== Segment start ==

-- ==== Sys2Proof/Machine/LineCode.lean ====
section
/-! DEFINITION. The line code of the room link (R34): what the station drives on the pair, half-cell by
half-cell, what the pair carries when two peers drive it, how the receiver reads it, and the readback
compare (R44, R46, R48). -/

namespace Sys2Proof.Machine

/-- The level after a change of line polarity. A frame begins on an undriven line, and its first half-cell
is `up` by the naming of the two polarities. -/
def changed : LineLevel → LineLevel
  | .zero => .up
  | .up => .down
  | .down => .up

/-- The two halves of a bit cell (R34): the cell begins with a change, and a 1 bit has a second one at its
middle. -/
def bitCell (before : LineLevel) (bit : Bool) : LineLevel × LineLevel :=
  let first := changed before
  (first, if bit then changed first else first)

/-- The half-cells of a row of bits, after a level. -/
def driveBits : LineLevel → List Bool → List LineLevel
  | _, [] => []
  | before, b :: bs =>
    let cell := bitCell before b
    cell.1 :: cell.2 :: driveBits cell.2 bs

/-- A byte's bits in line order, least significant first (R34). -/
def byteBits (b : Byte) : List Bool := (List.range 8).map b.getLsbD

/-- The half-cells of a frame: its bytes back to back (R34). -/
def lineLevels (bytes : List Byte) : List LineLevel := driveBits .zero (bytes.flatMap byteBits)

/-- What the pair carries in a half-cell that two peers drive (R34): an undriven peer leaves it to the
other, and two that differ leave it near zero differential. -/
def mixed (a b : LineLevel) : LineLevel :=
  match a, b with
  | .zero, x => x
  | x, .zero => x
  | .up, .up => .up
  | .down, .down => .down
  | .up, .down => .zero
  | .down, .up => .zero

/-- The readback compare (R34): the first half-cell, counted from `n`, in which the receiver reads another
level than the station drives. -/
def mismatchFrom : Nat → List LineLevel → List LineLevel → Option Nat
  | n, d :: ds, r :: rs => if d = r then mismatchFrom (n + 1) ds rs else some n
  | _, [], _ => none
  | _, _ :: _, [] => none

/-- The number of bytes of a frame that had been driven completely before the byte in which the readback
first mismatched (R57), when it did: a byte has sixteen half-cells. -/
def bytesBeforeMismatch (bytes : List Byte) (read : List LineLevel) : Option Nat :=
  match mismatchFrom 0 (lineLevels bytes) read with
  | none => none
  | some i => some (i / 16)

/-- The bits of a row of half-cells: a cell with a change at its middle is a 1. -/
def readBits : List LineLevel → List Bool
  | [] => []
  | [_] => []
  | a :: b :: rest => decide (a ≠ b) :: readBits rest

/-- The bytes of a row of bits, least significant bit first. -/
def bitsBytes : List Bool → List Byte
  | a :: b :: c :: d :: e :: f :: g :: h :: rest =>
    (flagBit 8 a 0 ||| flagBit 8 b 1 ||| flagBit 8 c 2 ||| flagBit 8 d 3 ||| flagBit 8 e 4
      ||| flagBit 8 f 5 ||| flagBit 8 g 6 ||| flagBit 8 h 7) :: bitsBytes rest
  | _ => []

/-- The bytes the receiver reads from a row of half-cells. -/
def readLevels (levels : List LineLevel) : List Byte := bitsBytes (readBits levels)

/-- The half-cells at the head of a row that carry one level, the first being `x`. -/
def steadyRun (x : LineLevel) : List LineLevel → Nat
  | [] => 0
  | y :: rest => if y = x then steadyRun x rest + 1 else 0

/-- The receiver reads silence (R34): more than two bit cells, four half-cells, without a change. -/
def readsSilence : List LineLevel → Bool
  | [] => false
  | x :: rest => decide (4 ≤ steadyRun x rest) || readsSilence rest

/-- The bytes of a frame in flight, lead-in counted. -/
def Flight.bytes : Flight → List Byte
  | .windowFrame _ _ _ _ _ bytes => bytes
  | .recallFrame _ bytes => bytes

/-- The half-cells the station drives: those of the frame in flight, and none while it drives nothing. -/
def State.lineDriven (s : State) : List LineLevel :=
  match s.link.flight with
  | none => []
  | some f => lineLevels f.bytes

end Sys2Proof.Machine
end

== Segment end ==
== Segment start ==

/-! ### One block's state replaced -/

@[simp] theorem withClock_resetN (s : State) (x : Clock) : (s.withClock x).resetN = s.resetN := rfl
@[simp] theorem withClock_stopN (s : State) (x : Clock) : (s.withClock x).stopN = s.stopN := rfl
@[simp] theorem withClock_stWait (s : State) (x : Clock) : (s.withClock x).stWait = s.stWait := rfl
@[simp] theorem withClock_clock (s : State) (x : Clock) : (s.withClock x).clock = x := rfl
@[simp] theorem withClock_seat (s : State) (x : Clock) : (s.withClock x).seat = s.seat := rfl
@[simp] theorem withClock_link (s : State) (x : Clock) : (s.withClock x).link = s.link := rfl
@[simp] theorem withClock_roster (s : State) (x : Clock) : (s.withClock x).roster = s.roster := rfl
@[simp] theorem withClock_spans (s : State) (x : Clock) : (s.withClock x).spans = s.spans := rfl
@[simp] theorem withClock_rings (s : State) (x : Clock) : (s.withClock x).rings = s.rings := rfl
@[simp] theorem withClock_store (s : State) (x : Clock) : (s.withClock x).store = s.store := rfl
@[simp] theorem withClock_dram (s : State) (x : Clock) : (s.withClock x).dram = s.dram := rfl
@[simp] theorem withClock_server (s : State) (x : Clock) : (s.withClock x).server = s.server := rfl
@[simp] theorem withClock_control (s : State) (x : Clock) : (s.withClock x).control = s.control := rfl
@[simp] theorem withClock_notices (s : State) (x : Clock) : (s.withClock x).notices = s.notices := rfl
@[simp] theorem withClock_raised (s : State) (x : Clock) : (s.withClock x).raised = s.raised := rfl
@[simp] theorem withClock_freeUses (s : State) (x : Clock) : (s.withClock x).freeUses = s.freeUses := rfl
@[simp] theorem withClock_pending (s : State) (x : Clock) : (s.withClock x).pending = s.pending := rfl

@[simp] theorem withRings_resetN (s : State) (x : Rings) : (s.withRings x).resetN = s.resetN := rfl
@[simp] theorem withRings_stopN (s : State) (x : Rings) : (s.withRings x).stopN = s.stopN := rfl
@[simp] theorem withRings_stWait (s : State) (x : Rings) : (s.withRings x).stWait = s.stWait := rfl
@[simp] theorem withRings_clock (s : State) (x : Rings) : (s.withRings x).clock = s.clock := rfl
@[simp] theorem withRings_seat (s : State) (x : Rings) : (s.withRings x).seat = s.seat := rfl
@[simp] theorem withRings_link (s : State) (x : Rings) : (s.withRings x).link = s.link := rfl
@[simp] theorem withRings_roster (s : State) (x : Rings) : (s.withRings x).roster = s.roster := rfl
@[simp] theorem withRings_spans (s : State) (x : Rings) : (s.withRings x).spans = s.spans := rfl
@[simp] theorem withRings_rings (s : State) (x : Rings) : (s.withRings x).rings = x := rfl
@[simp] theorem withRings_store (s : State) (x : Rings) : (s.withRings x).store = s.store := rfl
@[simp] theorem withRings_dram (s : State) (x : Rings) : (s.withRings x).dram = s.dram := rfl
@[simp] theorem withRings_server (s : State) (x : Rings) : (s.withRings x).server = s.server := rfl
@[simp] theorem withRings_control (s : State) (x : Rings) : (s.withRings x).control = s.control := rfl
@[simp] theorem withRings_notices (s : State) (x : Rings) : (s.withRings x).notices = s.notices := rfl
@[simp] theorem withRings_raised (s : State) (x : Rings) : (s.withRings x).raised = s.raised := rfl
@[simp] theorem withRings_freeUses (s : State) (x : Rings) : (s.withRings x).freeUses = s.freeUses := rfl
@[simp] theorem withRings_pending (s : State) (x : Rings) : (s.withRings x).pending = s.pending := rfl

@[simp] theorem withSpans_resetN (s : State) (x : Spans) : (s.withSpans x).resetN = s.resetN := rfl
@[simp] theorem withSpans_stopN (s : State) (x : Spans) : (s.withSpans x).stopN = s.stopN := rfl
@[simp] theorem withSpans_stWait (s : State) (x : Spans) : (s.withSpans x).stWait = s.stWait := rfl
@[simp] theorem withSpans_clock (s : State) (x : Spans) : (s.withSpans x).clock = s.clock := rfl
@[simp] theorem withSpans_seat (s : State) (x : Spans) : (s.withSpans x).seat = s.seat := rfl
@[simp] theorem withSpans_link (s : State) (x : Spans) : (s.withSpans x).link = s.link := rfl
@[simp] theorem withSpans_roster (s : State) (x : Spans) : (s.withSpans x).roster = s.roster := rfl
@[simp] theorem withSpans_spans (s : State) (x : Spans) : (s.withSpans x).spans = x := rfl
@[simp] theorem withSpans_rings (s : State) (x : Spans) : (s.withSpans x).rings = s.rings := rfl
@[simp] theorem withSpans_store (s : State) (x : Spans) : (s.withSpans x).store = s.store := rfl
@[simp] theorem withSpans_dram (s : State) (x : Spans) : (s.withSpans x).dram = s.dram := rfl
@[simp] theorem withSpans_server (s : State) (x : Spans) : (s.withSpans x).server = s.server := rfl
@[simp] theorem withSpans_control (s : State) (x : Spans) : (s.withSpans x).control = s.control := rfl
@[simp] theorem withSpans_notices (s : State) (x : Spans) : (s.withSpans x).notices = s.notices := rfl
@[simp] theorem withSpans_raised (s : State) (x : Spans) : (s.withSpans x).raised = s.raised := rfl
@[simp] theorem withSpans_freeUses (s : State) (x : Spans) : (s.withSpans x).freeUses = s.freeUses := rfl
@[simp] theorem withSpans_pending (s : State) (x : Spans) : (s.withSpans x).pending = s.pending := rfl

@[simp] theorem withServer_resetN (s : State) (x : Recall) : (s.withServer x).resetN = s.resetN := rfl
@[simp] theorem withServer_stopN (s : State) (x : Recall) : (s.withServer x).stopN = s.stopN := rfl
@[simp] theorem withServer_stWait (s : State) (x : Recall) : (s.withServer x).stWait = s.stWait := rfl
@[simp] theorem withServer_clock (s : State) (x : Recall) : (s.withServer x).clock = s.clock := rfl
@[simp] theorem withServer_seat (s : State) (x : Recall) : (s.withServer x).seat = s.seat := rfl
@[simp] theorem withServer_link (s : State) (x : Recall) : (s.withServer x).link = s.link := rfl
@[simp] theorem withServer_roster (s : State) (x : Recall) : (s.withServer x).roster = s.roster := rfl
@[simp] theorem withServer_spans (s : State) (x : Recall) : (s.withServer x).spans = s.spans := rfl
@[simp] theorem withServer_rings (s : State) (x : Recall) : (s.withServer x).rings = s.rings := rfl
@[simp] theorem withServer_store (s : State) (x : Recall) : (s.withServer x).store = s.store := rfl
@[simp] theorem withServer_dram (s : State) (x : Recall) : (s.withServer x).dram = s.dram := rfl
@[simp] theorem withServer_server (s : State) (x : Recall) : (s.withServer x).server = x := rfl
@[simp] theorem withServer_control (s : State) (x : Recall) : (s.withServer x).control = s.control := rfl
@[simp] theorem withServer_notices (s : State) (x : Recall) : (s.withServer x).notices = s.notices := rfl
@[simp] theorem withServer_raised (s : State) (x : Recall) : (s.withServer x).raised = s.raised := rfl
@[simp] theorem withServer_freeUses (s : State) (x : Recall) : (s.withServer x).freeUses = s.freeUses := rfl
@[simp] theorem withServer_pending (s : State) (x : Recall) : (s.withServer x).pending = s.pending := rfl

== Segment end ==
== Segment start ==

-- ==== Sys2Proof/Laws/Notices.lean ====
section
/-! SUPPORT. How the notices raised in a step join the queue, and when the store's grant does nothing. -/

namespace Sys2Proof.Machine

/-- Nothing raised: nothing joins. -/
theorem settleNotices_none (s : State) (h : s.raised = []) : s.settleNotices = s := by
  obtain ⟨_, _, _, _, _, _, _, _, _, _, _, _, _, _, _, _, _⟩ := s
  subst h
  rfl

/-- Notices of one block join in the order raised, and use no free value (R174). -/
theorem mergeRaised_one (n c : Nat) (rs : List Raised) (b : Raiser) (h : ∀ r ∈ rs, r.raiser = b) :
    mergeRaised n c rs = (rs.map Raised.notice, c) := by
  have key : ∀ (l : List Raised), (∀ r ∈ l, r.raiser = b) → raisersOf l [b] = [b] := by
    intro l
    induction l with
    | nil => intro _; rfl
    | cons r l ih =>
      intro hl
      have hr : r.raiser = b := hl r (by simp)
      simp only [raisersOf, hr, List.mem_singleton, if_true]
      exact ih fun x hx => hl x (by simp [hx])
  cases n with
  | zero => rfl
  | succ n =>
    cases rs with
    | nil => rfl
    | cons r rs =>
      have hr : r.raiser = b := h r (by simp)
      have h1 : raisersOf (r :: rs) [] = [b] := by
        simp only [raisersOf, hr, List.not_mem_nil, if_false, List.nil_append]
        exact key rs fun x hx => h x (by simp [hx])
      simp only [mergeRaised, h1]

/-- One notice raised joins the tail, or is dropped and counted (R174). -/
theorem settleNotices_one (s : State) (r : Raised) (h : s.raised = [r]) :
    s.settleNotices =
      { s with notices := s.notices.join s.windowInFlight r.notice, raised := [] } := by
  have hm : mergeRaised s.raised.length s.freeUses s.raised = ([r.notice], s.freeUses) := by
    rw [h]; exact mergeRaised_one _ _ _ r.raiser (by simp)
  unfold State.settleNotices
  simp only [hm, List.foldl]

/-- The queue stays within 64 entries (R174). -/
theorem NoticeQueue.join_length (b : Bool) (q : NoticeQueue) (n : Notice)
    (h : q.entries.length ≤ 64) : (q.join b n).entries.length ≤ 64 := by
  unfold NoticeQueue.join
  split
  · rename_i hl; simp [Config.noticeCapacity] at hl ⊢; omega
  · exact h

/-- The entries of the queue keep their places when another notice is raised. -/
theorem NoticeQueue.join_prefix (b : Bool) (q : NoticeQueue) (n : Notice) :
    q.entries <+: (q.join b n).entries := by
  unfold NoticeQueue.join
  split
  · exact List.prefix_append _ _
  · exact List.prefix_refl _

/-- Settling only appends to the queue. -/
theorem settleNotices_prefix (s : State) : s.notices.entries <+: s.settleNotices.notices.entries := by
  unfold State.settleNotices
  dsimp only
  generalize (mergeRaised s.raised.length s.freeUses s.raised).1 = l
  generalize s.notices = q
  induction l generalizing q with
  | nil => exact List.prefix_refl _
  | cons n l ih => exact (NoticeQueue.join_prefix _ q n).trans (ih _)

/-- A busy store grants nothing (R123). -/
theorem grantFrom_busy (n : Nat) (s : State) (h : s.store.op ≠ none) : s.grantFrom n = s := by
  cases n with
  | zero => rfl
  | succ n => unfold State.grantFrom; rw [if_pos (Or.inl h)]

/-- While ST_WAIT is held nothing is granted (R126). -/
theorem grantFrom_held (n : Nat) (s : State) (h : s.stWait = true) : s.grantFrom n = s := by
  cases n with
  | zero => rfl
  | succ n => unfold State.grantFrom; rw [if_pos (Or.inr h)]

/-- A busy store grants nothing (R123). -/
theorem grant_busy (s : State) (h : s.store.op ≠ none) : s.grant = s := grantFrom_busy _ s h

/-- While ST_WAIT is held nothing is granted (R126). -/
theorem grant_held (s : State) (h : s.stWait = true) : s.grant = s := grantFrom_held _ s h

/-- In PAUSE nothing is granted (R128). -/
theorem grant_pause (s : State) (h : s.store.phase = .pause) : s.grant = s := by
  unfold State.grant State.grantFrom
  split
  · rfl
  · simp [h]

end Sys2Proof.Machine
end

== Segment end ==

» Work task: Above are the records; from them, give again exactly the lines from the one containing "(s.withClock x).store = s.store := rfl" to the one containing "(s.withRings x).server = s.server := rfl", both lines included, and nothing more.

» Task solution:
@[simp] theorem withClock_store (s : State) (x : Clock) : (s.withClock x).store = s.store := rfl
@[simp] theorem withClock_dram (s : State) (x : Clock) : (s.withClock x).dram = s.dram := rfl
@[simp] theorem withClock_server (s : State) (x : Clock) : (s.withClock x).server = s.server := rfl
@[simp] theorem withClock_control (s : State) (x : Clock) : (s.withClock x).control = s.control := rfl
@[simp] theorem withClock_notices (s : State) (x : Clock) : (s.withClock x).notices = s.notices := rfl
@[simp] theorem withClock_raised (s : State) (x : Clock) : (s.withClock x).raised = s.raised := rfl
@[simp] theorem withClock_freeUses (s : State) (x : Clock) : (s.withClock x).freeUses = s.freeUses := rfl
@[simp] theorem withClock_pending (s : State) (x : Clock) : (s.withClock x).pending = s.pending := rfl

@[simp] theorem withRings_resetN (s : State) (x : Rings) : (s.withRings x).resetN = s.resetN := rfl
@[simp] theorem withRings_stopN (s : State) (x : Rings) : (s.withRings x).stopN = s.stopN := rfl
@[simp] theorem withRings_stWait (s : State) (x : Rings) : (s.withRings x).stWait = s.stWait := rfl
@[simp] theorem withRings_clock (s : State) (x : Rings) : (s.withRings x).clock = s.clock := rfl
@[simp] theorem withRings_seat (s : State) (x : Rings) : (s.withRings x).seat = s.seat := rfl
@[simp] theorem withRings_link (s : State) (x : Rings) : (s.withRings x).link = s.link := rfl
@[simp] theorem withRings_roster (s : State) (x : Rings) : (s.withRings x).roster = s.roster := rfl
@[simp] theorem withRings_spans (s : State) (x : Rings) : (s.withRings x).spans = s.spans := rfl
@[simp] theorem withRings_rings (s : State) (x : Rings) : (s.withRings x).rings = x := rfl
@[simp] theorem withRings_store (s : State) (x : Rings) : (s.withRings x).store = s.store := rfl
@[simp] theorem withRings_dram (s : State) (x : Rings) : (s.withRings x).dram = s.dram := rfl
@[simp] theorem withRings_server (s : State) (x : Rings) : (s.withRings x).server = s.server := rfl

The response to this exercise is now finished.